▶ [Saved data entries]:
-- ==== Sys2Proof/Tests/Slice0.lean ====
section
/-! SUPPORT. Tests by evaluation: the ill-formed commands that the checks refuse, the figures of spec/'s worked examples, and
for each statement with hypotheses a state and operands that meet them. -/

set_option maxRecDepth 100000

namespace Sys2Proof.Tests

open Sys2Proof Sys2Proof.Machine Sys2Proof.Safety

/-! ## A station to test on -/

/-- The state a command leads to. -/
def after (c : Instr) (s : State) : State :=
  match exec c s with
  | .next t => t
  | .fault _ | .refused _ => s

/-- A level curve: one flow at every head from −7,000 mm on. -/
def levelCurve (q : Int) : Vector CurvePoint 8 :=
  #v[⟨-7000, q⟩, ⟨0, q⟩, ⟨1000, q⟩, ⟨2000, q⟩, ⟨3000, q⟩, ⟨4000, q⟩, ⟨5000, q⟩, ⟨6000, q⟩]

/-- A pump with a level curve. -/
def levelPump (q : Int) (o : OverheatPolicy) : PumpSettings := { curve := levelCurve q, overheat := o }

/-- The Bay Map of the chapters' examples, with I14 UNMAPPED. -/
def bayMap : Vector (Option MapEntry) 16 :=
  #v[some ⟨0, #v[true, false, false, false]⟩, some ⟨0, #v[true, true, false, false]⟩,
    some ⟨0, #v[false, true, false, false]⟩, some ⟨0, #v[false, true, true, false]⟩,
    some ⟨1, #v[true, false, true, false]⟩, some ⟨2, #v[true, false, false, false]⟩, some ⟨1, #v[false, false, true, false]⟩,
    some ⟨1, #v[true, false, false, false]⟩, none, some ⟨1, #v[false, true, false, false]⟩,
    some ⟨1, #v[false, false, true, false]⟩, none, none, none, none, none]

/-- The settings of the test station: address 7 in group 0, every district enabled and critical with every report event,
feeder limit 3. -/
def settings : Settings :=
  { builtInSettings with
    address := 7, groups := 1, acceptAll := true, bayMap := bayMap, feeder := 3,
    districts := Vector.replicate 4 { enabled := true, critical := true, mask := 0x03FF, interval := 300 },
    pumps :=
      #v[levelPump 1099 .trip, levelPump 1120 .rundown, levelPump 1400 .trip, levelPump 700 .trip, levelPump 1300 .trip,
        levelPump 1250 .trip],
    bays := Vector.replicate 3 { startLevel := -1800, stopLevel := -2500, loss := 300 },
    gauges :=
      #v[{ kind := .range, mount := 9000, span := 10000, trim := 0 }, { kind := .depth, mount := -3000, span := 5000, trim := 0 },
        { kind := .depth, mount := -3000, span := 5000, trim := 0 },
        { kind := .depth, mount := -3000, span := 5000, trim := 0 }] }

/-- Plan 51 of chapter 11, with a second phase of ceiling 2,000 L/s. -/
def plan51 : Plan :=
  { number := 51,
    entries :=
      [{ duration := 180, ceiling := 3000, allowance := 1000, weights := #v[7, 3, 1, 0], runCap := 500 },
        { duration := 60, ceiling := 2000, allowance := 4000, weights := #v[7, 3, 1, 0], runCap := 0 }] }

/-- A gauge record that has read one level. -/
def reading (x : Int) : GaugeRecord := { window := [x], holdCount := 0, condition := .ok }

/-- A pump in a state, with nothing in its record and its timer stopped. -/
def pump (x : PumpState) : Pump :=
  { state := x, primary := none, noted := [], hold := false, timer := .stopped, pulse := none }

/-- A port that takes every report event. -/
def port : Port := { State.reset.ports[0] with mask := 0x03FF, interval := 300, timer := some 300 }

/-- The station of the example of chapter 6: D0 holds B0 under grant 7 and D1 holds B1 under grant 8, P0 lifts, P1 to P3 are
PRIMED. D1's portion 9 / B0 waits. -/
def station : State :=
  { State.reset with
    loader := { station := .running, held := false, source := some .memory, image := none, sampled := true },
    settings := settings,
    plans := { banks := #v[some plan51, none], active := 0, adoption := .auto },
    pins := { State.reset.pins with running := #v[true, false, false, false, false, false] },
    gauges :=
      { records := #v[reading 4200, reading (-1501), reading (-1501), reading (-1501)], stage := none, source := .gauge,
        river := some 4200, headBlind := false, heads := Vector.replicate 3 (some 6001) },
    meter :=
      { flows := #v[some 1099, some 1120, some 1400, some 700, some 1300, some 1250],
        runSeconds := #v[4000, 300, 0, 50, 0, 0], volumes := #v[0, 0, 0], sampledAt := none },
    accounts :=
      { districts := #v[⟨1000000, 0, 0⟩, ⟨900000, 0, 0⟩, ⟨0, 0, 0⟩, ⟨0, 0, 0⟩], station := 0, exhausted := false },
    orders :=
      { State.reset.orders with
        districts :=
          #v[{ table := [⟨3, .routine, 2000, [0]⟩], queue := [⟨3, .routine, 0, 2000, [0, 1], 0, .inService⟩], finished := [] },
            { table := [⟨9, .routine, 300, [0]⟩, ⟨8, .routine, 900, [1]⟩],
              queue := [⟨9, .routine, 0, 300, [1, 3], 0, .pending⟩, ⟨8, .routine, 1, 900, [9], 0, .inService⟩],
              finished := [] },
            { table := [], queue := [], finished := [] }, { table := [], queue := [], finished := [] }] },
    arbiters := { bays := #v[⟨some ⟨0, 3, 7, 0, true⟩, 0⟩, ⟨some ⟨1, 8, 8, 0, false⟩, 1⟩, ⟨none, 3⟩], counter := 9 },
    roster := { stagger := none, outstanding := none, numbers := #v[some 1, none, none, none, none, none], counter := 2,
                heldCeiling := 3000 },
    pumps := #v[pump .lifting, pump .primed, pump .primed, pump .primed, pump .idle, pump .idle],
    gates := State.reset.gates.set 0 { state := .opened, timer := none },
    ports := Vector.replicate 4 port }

* * *

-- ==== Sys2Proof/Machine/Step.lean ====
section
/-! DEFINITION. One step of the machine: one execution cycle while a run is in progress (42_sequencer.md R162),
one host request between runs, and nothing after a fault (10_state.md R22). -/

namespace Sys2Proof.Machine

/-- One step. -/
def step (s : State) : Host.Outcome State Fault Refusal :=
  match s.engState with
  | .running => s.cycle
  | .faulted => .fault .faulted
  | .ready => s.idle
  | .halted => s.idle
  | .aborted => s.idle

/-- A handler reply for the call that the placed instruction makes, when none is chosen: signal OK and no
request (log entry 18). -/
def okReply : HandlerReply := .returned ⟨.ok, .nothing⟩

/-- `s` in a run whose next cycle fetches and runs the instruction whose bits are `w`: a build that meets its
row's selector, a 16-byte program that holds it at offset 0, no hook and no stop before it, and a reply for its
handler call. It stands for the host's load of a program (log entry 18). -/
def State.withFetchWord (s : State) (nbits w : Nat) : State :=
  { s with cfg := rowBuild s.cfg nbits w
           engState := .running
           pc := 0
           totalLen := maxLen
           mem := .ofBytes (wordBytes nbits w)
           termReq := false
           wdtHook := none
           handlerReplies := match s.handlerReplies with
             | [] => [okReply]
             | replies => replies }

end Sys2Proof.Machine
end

* * *

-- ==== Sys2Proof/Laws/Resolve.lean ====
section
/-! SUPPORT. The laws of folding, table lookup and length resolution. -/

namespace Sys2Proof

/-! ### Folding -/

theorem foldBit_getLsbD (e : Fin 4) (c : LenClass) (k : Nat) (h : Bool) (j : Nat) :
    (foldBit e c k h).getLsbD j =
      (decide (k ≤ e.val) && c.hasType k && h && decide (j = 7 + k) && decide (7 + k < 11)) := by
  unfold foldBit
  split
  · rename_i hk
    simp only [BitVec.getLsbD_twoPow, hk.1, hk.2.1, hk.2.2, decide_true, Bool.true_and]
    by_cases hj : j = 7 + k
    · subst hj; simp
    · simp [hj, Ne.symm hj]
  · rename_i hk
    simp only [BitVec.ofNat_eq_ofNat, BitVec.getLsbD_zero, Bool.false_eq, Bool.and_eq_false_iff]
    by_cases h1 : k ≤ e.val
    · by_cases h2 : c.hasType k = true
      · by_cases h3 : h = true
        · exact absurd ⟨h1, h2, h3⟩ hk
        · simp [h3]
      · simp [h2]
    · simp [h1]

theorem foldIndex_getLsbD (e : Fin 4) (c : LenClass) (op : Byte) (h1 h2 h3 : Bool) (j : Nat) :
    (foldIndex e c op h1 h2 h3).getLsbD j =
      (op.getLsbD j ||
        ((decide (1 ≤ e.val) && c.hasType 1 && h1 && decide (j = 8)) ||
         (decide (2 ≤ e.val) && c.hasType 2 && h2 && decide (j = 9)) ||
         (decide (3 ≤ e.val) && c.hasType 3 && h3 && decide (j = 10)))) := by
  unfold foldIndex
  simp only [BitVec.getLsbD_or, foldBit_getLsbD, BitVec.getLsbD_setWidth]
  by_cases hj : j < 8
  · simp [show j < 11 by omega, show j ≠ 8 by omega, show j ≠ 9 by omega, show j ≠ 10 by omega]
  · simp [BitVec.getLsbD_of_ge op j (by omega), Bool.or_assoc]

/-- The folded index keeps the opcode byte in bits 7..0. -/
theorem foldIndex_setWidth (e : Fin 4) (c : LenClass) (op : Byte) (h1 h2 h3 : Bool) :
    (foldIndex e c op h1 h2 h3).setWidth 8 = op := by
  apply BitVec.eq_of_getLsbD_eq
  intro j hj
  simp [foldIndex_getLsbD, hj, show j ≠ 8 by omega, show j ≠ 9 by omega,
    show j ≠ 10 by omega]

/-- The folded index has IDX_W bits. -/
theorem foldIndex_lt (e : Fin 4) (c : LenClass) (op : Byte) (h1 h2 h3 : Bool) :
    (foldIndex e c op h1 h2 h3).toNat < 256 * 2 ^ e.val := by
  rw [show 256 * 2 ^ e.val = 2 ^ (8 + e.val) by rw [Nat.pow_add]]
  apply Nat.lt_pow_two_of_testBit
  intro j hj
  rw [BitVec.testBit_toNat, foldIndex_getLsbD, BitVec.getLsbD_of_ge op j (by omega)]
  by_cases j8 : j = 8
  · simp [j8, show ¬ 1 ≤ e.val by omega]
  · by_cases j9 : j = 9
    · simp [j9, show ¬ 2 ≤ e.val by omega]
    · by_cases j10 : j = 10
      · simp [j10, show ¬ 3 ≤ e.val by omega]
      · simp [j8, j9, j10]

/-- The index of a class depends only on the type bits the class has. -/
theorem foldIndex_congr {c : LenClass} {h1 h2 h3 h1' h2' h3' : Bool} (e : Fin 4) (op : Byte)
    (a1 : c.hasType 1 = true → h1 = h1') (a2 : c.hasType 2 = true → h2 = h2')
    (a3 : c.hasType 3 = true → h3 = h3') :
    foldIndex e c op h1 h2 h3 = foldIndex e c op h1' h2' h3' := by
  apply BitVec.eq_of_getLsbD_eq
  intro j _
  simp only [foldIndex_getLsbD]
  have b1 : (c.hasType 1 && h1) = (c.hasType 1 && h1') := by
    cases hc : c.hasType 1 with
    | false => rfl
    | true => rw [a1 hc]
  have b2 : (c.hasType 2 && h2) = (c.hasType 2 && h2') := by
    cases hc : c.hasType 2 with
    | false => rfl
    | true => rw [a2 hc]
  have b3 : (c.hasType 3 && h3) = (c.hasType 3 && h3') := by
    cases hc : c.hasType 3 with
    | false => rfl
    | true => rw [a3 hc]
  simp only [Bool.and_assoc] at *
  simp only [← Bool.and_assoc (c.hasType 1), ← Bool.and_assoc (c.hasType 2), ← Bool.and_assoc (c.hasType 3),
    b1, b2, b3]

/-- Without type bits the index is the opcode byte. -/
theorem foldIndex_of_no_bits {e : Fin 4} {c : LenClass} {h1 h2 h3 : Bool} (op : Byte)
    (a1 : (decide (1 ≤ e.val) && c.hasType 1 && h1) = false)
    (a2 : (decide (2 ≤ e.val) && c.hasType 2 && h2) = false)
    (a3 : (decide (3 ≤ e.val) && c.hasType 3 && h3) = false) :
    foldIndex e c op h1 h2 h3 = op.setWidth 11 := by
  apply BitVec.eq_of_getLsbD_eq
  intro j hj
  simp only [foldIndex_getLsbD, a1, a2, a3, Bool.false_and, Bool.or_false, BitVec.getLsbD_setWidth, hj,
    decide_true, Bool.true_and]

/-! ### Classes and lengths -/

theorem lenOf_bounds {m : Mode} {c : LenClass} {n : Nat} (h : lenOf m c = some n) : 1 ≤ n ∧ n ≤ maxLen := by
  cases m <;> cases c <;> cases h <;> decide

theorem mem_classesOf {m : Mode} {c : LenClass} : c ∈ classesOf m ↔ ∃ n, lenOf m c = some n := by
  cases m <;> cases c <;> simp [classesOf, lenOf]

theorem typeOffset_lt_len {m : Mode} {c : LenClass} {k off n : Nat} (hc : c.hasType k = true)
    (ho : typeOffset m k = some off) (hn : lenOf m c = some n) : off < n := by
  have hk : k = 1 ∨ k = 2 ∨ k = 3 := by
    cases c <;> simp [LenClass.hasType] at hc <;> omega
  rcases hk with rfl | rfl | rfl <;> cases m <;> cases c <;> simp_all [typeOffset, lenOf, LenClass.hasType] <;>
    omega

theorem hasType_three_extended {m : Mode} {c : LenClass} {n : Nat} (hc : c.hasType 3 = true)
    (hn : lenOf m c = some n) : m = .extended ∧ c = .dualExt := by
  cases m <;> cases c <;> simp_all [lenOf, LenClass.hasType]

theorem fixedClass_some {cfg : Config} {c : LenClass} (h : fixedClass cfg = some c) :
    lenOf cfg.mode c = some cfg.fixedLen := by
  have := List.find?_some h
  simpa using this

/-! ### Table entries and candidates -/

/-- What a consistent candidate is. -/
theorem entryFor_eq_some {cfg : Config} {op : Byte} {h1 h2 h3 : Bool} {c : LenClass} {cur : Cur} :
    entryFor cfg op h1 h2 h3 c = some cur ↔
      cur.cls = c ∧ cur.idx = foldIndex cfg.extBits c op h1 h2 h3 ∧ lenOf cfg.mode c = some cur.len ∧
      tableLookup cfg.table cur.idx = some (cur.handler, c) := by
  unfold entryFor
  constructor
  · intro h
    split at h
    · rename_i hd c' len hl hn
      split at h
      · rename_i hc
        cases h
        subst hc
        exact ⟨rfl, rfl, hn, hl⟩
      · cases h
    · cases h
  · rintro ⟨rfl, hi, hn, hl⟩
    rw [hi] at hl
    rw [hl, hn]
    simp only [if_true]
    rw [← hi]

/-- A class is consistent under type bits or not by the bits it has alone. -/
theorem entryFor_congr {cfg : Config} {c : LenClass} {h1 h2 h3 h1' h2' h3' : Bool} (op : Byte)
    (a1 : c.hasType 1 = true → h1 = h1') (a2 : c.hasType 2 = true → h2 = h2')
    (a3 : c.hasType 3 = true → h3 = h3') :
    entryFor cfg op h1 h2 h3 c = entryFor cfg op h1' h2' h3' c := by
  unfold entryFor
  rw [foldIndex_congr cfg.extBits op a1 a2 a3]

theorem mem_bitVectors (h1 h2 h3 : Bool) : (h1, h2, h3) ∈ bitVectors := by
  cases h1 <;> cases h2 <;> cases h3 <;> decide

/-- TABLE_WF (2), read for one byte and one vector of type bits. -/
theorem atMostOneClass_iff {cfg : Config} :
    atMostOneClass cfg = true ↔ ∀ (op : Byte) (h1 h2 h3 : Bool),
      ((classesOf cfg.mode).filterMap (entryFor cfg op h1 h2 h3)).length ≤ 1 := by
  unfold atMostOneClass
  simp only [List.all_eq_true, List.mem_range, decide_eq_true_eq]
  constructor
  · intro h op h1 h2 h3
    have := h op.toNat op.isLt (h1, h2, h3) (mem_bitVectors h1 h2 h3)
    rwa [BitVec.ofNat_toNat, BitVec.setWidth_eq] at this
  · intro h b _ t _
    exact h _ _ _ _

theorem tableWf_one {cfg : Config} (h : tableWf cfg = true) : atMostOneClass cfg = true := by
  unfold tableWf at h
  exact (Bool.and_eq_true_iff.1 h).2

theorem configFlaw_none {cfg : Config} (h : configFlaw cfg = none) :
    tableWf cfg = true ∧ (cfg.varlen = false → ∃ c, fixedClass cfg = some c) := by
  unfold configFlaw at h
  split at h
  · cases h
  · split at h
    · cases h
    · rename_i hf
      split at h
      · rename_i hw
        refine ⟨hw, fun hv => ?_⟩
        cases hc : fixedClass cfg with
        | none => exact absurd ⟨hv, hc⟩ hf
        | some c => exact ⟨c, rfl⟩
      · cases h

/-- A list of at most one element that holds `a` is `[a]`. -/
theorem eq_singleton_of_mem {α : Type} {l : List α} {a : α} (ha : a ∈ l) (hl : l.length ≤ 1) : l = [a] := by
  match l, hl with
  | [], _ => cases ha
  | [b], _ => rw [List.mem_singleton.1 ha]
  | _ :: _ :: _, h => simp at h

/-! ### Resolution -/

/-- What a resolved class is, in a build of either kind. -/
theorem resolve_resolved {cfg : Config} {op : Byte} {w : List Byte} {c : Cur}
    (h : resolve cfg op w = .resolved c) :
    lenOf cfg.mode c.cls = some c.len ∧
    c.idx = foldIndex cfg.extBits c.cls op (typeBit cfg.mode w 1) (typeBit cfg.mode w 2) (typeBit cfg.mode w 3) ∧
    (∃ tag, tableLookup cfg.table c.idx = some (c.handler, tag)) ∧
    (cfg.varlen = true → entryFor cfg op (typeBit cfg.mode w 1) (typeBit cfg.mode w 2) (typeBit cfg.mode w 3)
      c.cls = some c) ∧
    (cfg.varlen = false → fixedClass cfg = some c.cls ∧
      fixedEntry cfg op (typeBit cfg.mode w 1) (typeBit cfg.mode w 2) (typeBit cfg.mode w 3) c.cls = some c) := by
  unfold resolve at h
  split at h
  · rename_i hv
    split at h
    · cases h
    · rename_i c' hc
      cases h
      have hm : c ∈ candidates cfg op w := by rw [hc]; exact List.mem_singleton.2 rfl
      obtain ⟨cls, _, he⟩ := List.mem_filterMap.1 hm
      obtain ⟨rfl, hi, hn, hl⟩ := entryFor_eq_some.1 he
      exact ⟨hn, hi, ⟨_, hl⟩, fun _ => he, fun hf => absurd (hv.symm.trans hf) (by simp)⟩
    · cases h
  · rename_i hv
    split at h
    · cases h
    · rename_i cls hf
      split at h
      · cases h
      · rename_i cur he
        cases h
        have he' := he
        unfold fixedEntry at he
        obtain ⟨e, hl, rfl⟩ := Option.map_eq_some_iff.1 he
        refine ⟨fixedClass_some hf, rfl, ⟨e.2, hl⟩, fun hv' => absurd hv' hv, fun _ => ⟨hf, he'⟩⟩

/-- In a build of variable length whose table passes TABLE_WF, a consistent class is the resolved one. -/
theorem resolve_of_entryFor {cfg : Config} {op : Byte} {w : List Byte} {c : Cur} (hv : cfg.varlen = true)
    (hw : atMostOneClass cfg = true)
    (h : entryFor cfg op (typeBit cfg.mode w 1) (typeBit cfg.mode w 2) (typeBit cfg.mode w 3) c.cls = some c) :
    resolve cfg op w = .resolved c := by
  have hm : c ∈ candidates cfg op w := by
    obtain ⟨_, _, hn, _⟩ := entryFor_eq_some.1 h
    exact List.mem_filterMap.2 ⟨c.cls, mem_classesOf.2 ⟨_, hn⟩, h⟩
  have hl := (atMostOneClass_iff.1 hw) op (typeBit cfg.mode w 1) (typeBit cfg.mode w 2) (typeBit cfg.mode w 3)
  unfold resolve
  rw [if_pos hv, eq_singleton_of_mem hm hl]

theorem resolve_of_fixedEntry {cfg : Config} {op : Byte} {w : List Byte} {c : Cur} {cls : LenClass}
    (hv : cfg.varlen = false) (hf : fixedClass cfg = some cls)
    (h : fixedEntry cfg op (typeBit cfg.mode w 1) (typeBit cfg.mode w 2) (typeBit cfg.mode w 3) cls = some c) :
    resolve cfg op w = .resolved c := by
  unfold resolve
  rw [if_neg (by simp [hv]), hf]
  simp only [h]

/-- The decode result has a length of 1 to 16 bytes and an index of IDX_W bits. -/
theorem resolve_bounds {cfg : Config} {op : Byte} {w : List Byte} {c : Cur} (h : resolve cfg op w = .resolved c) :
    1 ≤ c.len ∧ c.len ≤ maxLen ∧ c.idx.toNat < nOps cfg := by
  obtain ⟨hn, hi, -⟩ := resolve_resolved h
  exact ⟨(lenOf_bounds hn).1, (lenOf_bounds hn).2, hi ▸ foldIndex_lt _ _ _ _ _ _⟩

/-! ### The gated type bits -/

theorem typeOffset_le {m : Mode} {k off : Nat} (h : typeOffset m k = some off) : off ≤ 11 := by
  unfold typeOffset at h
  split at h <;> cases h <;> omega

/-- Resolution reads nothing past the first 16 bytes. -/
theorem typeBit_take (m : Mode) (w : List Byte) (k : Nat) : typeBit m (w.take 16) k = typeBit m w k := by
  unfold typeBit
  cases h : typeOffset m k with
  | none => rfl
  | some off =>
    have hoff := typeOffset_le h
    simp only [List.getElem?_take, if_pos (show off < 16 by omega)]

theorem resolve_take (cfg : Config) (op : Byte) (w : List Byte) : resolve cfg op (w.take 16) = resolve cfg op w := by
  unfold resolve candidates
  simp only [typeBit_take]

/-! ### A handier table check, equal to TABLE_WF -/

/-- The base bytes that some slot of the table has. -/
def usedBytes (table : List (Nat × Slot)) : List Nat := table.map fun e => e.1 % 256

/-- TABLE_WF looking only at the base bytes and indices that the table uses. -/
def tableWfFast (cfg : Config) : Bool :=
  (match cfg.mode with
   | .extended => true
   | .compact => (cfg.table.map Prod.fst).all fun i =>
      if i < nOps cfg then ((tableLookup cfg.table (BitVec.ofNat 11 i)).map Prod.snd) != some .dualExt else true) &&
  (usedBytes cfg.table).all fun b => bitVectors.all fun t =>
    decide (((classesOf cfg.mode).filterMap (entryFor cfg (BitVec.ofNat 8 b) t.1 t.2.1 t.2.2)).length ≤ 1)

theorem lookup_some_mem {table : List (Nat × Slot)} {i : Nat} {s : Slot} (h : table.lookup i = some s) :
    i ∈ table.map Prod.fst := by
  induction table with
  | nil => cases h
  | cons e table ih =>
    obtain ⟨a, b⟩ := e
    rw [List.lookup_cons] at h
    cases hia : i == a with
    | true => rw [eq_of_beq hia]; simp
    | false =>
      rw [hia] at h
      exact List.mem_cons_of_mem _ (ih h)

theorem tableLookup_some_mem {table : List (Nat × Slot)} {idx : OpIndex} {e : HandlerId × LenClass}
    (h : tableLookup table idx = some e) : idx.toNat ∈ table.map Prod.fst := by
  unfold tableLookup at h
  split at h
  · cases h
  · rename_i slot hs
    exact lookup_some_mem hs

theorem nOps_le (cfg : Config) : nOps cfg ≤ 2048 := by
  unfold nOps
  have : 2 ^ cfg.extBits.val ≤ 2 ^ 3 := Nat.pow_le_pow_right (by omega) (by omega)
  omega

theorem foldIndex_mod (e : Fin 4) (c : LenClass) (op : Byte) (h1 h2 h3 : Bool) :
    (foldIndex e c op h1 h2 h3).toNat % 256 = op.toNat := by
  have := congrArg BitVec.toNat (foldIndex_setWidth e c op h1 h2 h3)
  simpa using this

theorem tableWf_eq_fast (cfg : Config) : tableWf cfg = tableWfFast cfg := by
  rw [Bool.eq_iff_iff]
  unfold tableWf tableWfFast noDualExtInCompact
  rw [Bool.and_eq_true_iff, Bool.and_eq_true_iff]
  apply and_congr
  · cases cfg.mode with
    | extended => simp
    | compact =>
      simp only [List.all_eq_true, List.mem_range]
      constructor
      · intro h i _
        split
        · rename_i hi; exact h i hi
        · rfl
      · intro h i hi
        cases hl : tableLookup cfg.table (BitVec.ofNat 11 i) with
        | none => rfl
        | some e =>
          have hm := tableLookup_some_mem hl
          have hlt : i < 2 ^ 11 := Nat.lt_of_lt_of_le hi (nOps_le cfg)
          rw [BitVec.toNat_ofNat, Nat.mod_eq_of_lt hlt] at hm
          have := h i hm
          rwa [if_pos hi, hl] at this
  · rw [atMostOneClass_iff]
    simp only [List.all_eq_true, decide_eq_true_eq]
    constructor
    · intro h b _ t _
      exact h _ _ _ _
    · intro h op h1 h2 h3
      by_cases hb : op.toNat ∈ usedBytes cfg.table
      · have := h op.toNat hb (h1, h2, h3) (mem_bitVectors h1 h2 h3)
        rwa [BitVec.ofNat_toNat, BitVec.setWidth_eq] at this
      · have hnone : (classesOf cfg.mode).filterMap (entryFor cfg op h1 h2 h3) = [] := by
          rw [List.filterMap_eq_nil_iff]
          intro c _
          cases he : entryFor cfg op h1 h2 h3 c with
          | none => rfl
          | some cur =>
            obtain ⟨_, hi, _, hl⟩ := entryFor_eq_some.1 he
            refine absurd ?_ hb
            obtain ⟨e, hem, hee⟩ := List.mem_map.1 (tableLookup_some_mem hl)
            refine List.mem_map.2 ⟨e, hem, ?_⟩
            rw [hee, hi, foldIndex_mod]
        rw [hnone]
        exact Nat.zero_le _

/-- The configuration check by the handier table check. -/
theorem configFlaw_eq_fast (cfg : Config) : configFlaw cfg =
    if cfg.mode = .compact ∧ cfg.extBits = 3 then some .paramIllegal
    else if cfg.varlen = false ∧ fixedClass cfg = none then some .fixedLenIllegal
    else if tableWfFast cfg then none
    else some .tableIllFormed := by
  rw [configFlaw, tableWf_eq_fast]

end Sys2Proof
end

▶ [Goal of the exercise]: Leave out every line above except those from the line with "-- ==== Sys2Proof/Machine/Step.lean" up to and including the line with "request (log entry 18). -/", and copy those exactly.

▶ [Reply]:
-- ==== Sys2Proof/Machine/Step.lean ====
section
/-! DEFINITION. One step of the machine: one execution cycle while a run is in progress (42_sequencer.md R162),
one host request between runs, and nothing after a fault (10_state.md R22). -/

namespace Sys2Proof.Machine

/-- One step. -/
def step (s : State) : Host.Outcome State Fault Refusal :=
  match s.engState with
  | .running => s.cycle
  | .faulted => .fault .faulted
  | .ready => s.idle
  | .halted => s.idle
  | .aborted => s.idle

/-- A handler reply for the call that the placed instruction makes, when none is chosen: signal OK and no
request (log entry 18). -/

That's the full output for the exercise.